- EXERCISE PROMPT
Print the lines in the listing below that fall between the line with "def adjacentValid : Running" and the line with "def adjacentDone : Running", those two lines included, exactly as they stand and with nothing else.

--- SUPPLIED MATERIAL Enclosed Below ---

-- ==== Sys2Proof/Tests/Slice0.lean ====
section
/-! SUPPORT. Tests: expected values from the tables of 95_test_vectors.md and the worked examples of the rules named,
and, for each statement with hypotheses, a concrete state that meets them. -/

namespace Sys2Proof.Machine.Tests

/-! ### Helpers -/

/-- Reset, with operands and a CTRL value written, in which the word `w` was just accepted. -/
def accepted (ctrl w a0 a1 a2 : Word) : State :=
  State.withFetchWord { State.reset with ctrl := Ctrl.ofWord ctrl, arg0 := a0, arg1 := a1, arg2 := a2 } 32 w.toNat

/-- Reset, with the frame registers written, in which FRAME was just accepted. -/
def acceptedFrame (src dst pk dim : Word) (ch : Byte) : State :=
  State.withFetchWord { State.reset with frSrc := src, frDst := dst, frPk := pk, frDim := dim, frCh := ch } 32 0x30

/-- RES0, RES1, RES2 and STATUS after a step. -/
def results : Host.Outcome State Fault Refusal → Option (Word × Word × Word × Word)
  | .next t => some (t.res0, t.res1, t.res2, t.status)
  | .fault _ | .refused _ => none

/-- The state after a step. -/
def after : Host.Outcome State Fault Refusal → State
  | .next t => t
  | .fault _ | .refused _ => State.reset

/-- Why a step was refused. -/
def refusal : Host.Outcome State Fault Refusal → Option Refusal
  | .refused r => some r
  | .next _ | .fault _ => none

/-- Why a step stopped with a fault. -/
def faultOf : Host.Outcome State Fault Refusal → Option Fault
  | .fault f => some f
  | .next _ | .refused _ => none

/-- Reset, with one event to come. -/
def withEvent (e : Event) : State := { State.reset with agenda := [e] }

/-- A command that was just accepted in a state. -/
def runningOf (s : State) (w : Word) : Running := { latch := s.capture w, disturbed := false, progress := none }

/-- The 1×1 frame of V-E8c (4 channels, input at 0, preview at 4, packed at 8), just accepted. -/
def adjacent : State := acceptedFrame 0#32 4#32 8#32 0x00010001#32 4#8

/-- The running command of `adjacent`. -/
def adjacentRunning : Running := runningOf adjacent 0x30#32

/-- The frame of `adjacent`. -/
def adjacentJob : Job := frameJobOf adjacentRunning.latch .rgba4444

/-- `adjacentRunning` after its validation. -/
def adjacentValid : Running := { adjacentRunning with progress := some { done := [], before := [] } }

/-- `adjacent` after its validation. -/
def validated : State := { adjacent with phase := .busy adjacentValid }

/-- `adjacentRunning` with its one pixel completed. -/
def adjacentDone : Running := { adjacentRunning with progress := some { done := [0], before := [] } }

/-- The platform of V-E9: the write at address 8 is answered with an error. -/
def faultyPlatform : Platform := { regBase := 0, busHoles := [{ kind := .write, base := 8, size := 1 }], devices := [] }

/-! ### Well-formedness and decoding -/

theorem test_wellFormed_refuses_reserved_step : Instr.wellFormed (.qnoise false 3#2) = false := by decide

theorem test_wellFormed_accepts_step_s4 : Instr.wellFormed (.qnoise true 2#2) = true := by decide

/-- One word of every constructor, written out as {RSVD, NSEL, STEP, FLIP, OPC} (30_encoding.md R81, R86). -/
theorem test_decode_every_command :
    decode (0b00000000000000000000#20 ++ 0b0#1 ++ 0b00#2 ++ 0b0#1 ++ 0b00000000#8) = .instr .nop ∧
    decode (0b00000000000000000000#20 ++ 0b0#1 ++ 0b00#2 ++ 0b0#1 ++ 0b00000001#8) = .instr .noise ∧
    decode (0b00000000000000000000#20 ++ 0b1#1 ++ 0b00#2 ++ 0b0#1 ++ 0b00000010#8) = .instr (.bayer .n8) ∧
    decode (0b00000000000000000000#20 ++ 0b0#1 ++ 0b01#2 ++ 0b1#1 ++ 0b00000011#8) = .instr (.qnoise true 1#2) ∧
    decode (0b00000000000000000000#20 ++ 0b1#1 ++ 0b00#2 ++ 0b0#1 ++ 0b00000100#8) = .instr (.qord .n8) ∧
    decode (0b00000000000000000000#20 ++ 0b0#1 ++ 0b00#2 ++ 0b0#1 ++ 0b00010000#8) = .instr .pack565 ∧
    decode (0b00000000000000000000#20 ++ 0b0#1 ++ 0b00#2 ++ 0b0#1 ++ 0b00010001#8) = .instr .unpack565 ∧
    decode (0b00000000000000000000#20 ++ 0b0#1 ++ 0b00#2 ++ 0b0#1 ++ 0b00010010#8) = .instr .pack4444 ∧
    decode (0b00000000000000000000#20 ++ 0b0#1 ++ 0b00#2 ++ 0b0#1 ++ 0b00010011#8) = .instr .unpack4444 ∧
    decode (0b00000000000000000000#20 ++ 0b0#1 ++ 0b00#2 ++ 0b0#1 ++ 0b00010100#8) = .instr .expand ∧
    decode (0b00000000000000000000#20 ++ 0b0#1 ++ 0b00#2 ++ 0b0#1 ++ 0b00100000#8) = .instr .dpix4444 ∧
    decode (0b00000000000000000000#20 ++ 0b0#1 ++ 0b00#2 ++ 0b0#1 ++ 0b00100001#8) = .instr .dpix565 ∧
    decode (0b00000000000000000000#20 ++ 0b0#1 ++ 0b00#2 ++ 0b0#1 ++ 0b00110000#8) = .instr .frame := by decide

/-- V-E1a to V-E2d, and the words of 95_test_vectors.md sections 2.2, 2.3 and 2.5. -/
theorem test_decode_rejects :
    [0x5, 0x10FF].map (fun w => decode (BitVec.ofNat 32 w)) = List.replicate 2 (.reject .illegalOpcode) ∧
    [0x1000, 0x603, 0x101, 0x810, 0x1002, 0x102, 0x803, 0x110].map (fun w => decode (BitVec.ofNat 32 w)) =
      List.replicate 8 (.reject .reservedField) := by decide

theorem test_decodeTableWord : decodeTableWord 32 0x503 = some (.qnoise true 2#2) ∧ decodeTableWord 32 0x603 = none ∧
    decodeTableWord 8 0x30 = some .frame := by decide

--- End of Enclosed SUPPLIED MATERIAL ---

- SOLUTION TO THIS TASK
def adjacentValid : Running := { adjacentRunning with progress := some { done := [], before := [] } }

/-- `adjacent` after its validation. -/
def validated : State := { adjacent with phase := .busy adjacentValid }

/-- `adjacentRunning` with its one pixel completed. -/
def adjacentDone : Running := { adjacentRunning with progress := some { done := [0], before := [] } }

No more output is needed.